After locating the line that holds "c = .commit →", transcribe it and each following line to the end of the records, changing nothing and adding nothing.
================================
/-- R144 whole table, with R146 to R150, R161, R163, R165, R178 and R185: a link that rests with its command gap over reads R144.
In a sending state a commit owed comes first, then the pause boundary, where PAUSING becomes PAUSED, then the run that is used
up, then a block, which is sent in IN_RUN once the data gap is over, or a run for it, then the idle timer. In PAUSED, with a
RECOVER running, lines 1 and 2 apply and the boundary makes RECOVER DONE. Otherwise nothing is chosen, but for a READBACK that
waits in READY, whose READ_ONE is sent. While the command gap runs a command waits, and the rest is done at once: the boundary,
the closing of a used-up counted run, a block once the data gap is over, and the idle timer, of which a limit of 0 closes the run
after the gap. In a phase other than rest nothing is chosen. That a choice waits for its gap with the link at rest, and that the
END_RUN of an idle run waits for it in ENDING, are the model's choices (log entry 9), and so is the order of blocks by serial (log entry 34). How the check codes of blocks and frames are read
is presumed (log entries 11 and 40). -/
def Obligations.LinkChoosesByTable : Prop :=
  (∀ (gap dataGap : Bool) (s : State), s.pornLow = false → s.link.phase = .rest gap dataGap →
      let u : State := { s with link.phase := .rest false dataGap }
      exec .commandGapEnd s = .next (linkChoose u) ∧
      let still : Prop := exec .commandGapEnd s = .next { u with link.idle := none }
      let endRun : Prop := exec .commandGapEnd s =
        .next (withFrame .endRun 0 { s with link.state := .ending, link.sendCount := 0, link.idle := none })
      let commit : Prop := exec .commandGapEnd s = .next (withFrame .commit 0
        { s with
          link.state := .committing
          link.sendCount := 0
          link.idle := none
          markers.commitEpoch :=
            ((s.markers.entries.filter fun m => m.state == .accepted).getLast?).map fun m => m.epoch
          space.recordedHead := some s.space.head })
      let recovering : Prop := s.journal.slot.status = .running ∧ s.journal.slot.code = 9
      (s.link.state = .ready → ∀ a, s.link.readback = some a →
        exec .commandGapEnd s = .next (withFrame .readOne (a ++ 0#8)
          { s with link.state := .reading, link.sendCount := 0, link.idle := none })) ∧
      (sends s = true → s.link.state = .ready → s.link.readback = none →
        (commitOwed s = true → commit) ∧
        (commitOwed s = false → s.link.pauseReq = true →
          (s.journal.state = .pausing → s.journal.slot.status = .running →
            exec .commandGapEnd s = .next
              { u with
                link.idle := none
                journal.state := .paused
                journal.slot := endedSlot .done none 0 s
                events.flags := flagsWith [.commandDone] s }) ∧
          (s.journal.state = .pausing → s.journal.slot.status ≠ .running →
            exec .commandGapEnd s = .next { u with link.idle := none, journal.state := .paused }) ∧
          (s.journal.state ≠ .pausing → still)) ∧
        (commitOwed s = false → s.link.pauseReq = false → hasSealed s = true → 0 < freeBlocks s →
          let limit := min (blocksLeft s) (freeBlocks s)
          exec .commandGapEnd s = .next
            (withFrame .writeRun (headAddress s ++ (if limit ≤ 255 then BitVec.ofNat 8 limit else 0))
              { s with
                link.state := .opening
                link.sendCount := 0
                link.idle := none
                link.run := some ⟨headAddress s, limit, limit, s.link.tagCounter⟩ })) ∧
        (commitOwed s = false → s.link.pauseReq = false → hasSealed s = false ∨ freeBlocks s = 0 → still)) ∧
      (sends s = true → s.link.state = .inRun →
        (commitOwed s = true ∨ s.link.pauseReq = true → endRun) ∧
        (commitOwed s = false → s.link.pauseReq = false → s.link.run = none → still) ∧
        (commitOwed s = false → s.link.pauseReq = false → ∀ r, s.link.run = some r →
          (r.remaining = 0 → 255 < r.count → endRun) ∧
          (r.remaining = 0 → r.count ≤ 255 →
            exec .commandGapEnd s = .next (linkChoose
              { u with link.run := none, link.state := .ready, link.idle := none })) ∧
          (r.remaining ≠ 0 → hasSealed s = true → freeBlocks s = 0 ∨ dataGap = true → still) ∧
          (∀ i b, r.remaining ≠ 0 → hasSealed s = true → 0 < freeBlocks s → dataGap = false → oldestSealed s = some (i, b) →
            exec .commandGapEnd s = .next
              { s with
                window := s.window.set i (.inFlight b)
                link.state := .sending
                link.idle := none
                link.phase := .blockOut b.draft.serial (headAddress s)
                ports.linkOut := s.ports.linkOut ++ [.block s.link.width (sealedBytes s.framer.blockSize b)] }) ∧
          (r.remaining ≠ 0 → hasSealed s = false →
            (s.link.idle.isSome = true → exec .commandGapEnd s = .next u) ∧
            (s.link.idle = none → s.words.runIdleLimit = 0 → endRun) ∧
            (s.link.idle = none → s.words.runIdleLimit ≠ 0 → exec .commandGapEnd s = .next
              { u with link.idle := some ⟨s.words.runIdleLimit.toNat, 0⟩ })))) ∧
      (s.journal.state = .paused → s.link.readback = none →
        (s.link.state = .ready → recovering →
          (commitOwed s = true → commit) ∧
          (commitOwed s = false → s.link.pauseReq = true →
            exec .commandGapEnd s = .next
              { u with
                link.idle := none
                journal.slot := endedSlot .done none 0 s
                events.flags := flagsWith [.commandDone] s }) ∧
          (commitOwed s = false → s.link.pauseReq = false → still)) ∧
        (s.link.state = .ready → ¬ recovering → still) ∧ (s.link.state = .inRun → still)) ∧
      (s.journal.state = .starting ∨ s.journal.state = .faulted ∨ s.journal.state = .stopped → s.link.readback = none →
        s.link.state = .ready ∨ s.link.state = .inRun → still) ∧
      (s.link.state ≠ .ready → s.link.state ≠ .inRun → still)) ∧
  (∀ s : State, (∀ gap dataGap, s.link.phase ≠ .rest gap dataGap) → linkChoose s = s) ∧
  (∀ (dataGap : Bool) (s : State), s.link.phase = .rest true dataGap →
    let waits : Prop := linkChoose s = { s with link.idle := none }
    let recovering : Prop := s.journal.slot.status = .running ∧ s.journal.slot.code = 9
    (s.link.state = .ready → s.link.readback.isSome = true → waits) ∧
    (sends s = true → s.link.state = .ready → s.link.readback = none →
      (commitOwed s = true → waits) ∧
      (commitOwed s = false → s.link.pauseReq = true →
        (s.journal.state = .pausing → s.journal.slot.status = .running →
          linkChoose s =
            { s with
              link.idle := none
              journal.state := .paused
              journal.slot := endedSlot .done none 0 s
              events.flags := flagsWith [.commandDone] s }) ∧
        (s.journal.state = .pausing → s.journal.slot.status ≠ .running →
          linkChoose s = { s with link.idle := none, journal.state := .paused }) ∧
        (s.journal.state ≠ .pausing → waits)) ∧
      (commitOwed s = false → s.link.pauseReq = false → waits)) ∧
    (sends s = true → s.link.state = .inRun →
      (commitOwed s = true ∨ s.link.pauseReq = true ∨ s.link.run = none → waits) ∧
      (commitOwed s = false → s.link.pauseReq = false → ∀ r, s.link.run = some r →
        (r.remaining = 0 → 255 < r.count → waits) ∧
        (r.remaining = 0 → r.count ≤ 255 →
          linkChoose s = linkChoose { s with link.run := none, link.state := .ready, link.idle := none }) ∧
        (r.remaining ≠ 0 → hasSealed s = true → freeBlocks s = 0 ∨ dataGap = true → waits) ∧
        (∀ i b, r.remaining ≠ 0 → hasSealed s = true → 0 < freeBlocks s → dataGap = false → oldestSealed s = some (i, b) →
          linkChoose s =
            { s with
              window := s.window.set i (.inFlight b)
              link.state := .sending
              link.idle := none
              link.phase := .blockOut b.draft.serial (headAddress s)
              ports.linkOut := s.ports.linkOut ++ [.block s.link.width (sealedBytes s.framer.blockSize b)] }) ∧
        (r.remaining ≠ 0 → hasSealed s = false →
          (s.link.idle.isSome = true → linkChoose s = s) ∧
          (s.link.idle = none → s.words.runIdleLimit = 0 →
            linkChoose s =
              { s with link.state := .ending, link.sendCount := 0, link.idle := none, link.phase := .gap .endRun }) ∧
          (s.link.idle = none → s.words.runIdleLimit ≠ 0 →
            linkChoose s = { s with link.idle := some ⟨s.words.runIdleLimit.toNat, 0⟩ })))) ∧
    (s.journal.state = .paused → s.link.state = .ready → s.link.readback = none →
      (recovering → commitOwed s = false → s.link.pauseReq = true →
        linkChoose s =
          { s with
            link.idle := none
            journal.slot := endedSlot .done none 0 s
            events.flags := flagsWith [.commandDone] s }) ∧
      (¬ recovering ∨ commitOwed s = true ∨ s.link.pauseReq = false → waits)) ∧
    (s.journal.state = .paused → s.link.state = .inRun → waits) ∧
    (s.journal.state = .starting ∨ s.journal.state = .faulted ∨ s.journal.state = .stopped →
      s.link.state = .ready ∨ s.link.state = .inRun → waits) ∧
    (s.link.state ≠ .ready → s.link.state ≠ .inRun → waits))

/-- R124, R137, R138, R140, R141, R146, R148, R151, R154, R158, R159, R166: a transport error within the retry limit is recorded
and counted, and the command is sent again after the command gap, RETRIES rising by one. WRITE_RUN, END_RUN, COMMIT and READ_ONE
count it in the send count against the retry limit word, IDENT, SETUP and STATUS in the consecutive count against the retry limit
read at the start of the initialisation. Nothing else changes. The attempt field of the initialisation's errors is the model's
reading (log entry 18), as are the check codes (log entry 40), and that RETRIES rises in the happening of the error its choice
(log entry 36). -/
def Obligations.TransportErrorsRetried : Prop :=
  ∀ (c : LinkCmd) (k : LinkErr) (h : Instr) (s : State),
    s.pornLow = false → s.link.phase = .window c → s.link.resetDue = false → transportFailure c s.link.sentTag k h →
    let retried (addr : Option Word) (n : Nat) (s : State) : State :=
      { s with
        link.phase := .gap c
        link.lastError := some ⟨k, c, s.link.sentTag, none, addr, n, s.link.state, s.journal.state, .retry⟩
        counters := countersWith [(.linkErrors, 1), (.retries, 1)] s
        events.flags := flagsWith [.linkError] s }
    (c = .writeRun ∨ c = .endRun ∨ c = .commit ∨ c = .readOne →
      s.link.sendCount + 1 ≤ s.words.retryLimit.toNat →
      exec h s = .next (retried (commandAddress c s) (s.link.sendCount + 1)
        { s with link.sendCount := s.link.sendCount + 1 })) ∧
    (c = .setup ∨ c = .status ∨ (c = .ident ∧ s.link.initExpired = false) →
      s.link.consecutive + 1 ≤ s.link.initValues.retryLimit.toNat →
      exec h s = .next (retried none (s.link.consecutive + 1)
        { s with link.consecutive := s.link.consecutive + 1 }))

/-- R141, R148, R151, R154, R156, R157, R166: a command that fails, by transport beyond the retry limit or by a status error, has
its own outcome, the count raised by a transport error kept. WRITE_RUN, COMMIT and the initialisation's commands bring FAULT, and
so does END_RUN with ERR_WRITE; any other failure of END_RUN begins a re-initialisation; READ_ONE ends READBACK FAILED with
READ_ERROR, the link READY. The attempt fields are the model's reading (log entry 18), as are the check codes (log entry 40);
that RESET_STORE waits for no gap, and that the link comes to rest with both gaps running, is its choice (log entry 9). -/
def Obligations.FailedCommandsEscalate : Prop :=
  ∀ (c : LinkCmd) (k : LinkErr) (s : State),
    s.pornLow = false → s.link.phase = .window c → s.link.resetDue = false →
    let detail (n : Nat) (o : ErrOutcome) : ErrorDetail :=
      ⟨k, c, s.link.sentTag, none, commandAddress c s, n, s.link.state, s.journal.state, o⟩
    let init : Bool := c == .ident || c == .setup || c == .status
    let n := (if init then s.link.consecutive else s.link.sendCount) + 1
    let readFails (s : State) : State :=
      { s with
        link.state := .ready
        link.phase := .rest true true
        link.readback := none
        journal.slot := endedSlot .failed (some .readError) 0 s
        events.flags := flagsWith [.commandDone] s }
    (∀ h, transportFailure c s.link.sentTag k h → c ≠ .resetStore →
      (if init then s.link.initValues.retryLimit.toNat else s.words.retryLimit.toNat) < n →
      let t : State := if init then { s with link.consecutive := n } else { s with link.sendCount := n }
      (init = true ∨ c = .writeRun ∨ c = .commit → exec h s = .next (withFault (detail n .fault) t)) ∧
      (c = .endRun → s.link.abandoning = false → s.link.state ≠ .off →
        exec h s = .next (withInit (withError (detail n .reinit) t))) ∧
      (c = .readOne → s.journal.slot.status = .running →
        exec h s = .next (readFails (withError (detail n .failed) t)))) ∧
    (∀ h bits, responseRow bits c = some h → shortTransport c s.link.sentTag bits = none →
      shortStatusError c bits = some k →
      let t : State := { s with link.lastStatus := some ⟨shortStatus bits, shortState bits, c⟩ }
      let lost := statusErrWrite (shortStatus bits)
      (init = true ∨ c = .writeRun ∨ c = .commit ∨ (c = .endRun ∧ lost = true) →
        exec h s = .next (withFault (detail n .fault) t)) ∧
      (c = .endRun → lost = false → s.link.abandoning = false → s.link.state ≠ .off →
        exec h s = .next (withInit (withError (detail n .reinit) t))) ∧
      (c = .readOne → s.journal.slot.status = .running →
        exec h s = .next (readFails (withError (detail n .failed) t))))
================================
OUTPUT
      (init = true ∨ c = .writeRun ∨ c = .commit → exec h s = .next (withFault (detail n .fault) t)) ∧
      (c = .endRun → s.link.abandoning = false → s.link.state ≠ .off →
        exec h s = .next (withInit (withError (detail n .reinit) t))) ∧
      (c = .readOne → s.journal.slot.status = .running →
        exec h s = .next (readFails (withError (detail n .failed) t)))) ∧
    (∀ h bits, responseRow bits c = some h → shortTransport c s.link.sentTag bits = none →
      shortStatusError c bits = some k →
      let t : State := { s with link.lastStatus := some ⟨shortStatus bits, shortState bits, c⟩ }
      let lost := statusErrWrite (shortStatus bits)
      (init = true ∨ c = .writeRun ∨ c = .commit ∨ (c = .endRun ∧ lost = true) →
        exec h s = .next (withFault (detail n .fault) t)) ∧
      (c = .endRun → lost = false → s.link.abandoning = false → s.link.state ≠ .off →
        exec h s = .next (withInit (withError (detail n .reinit) t))) ∧
      (c = .readOne → s.journal.slot.status = .running →
        exec h s = .next (readFails (withError (detail n .failed) t))))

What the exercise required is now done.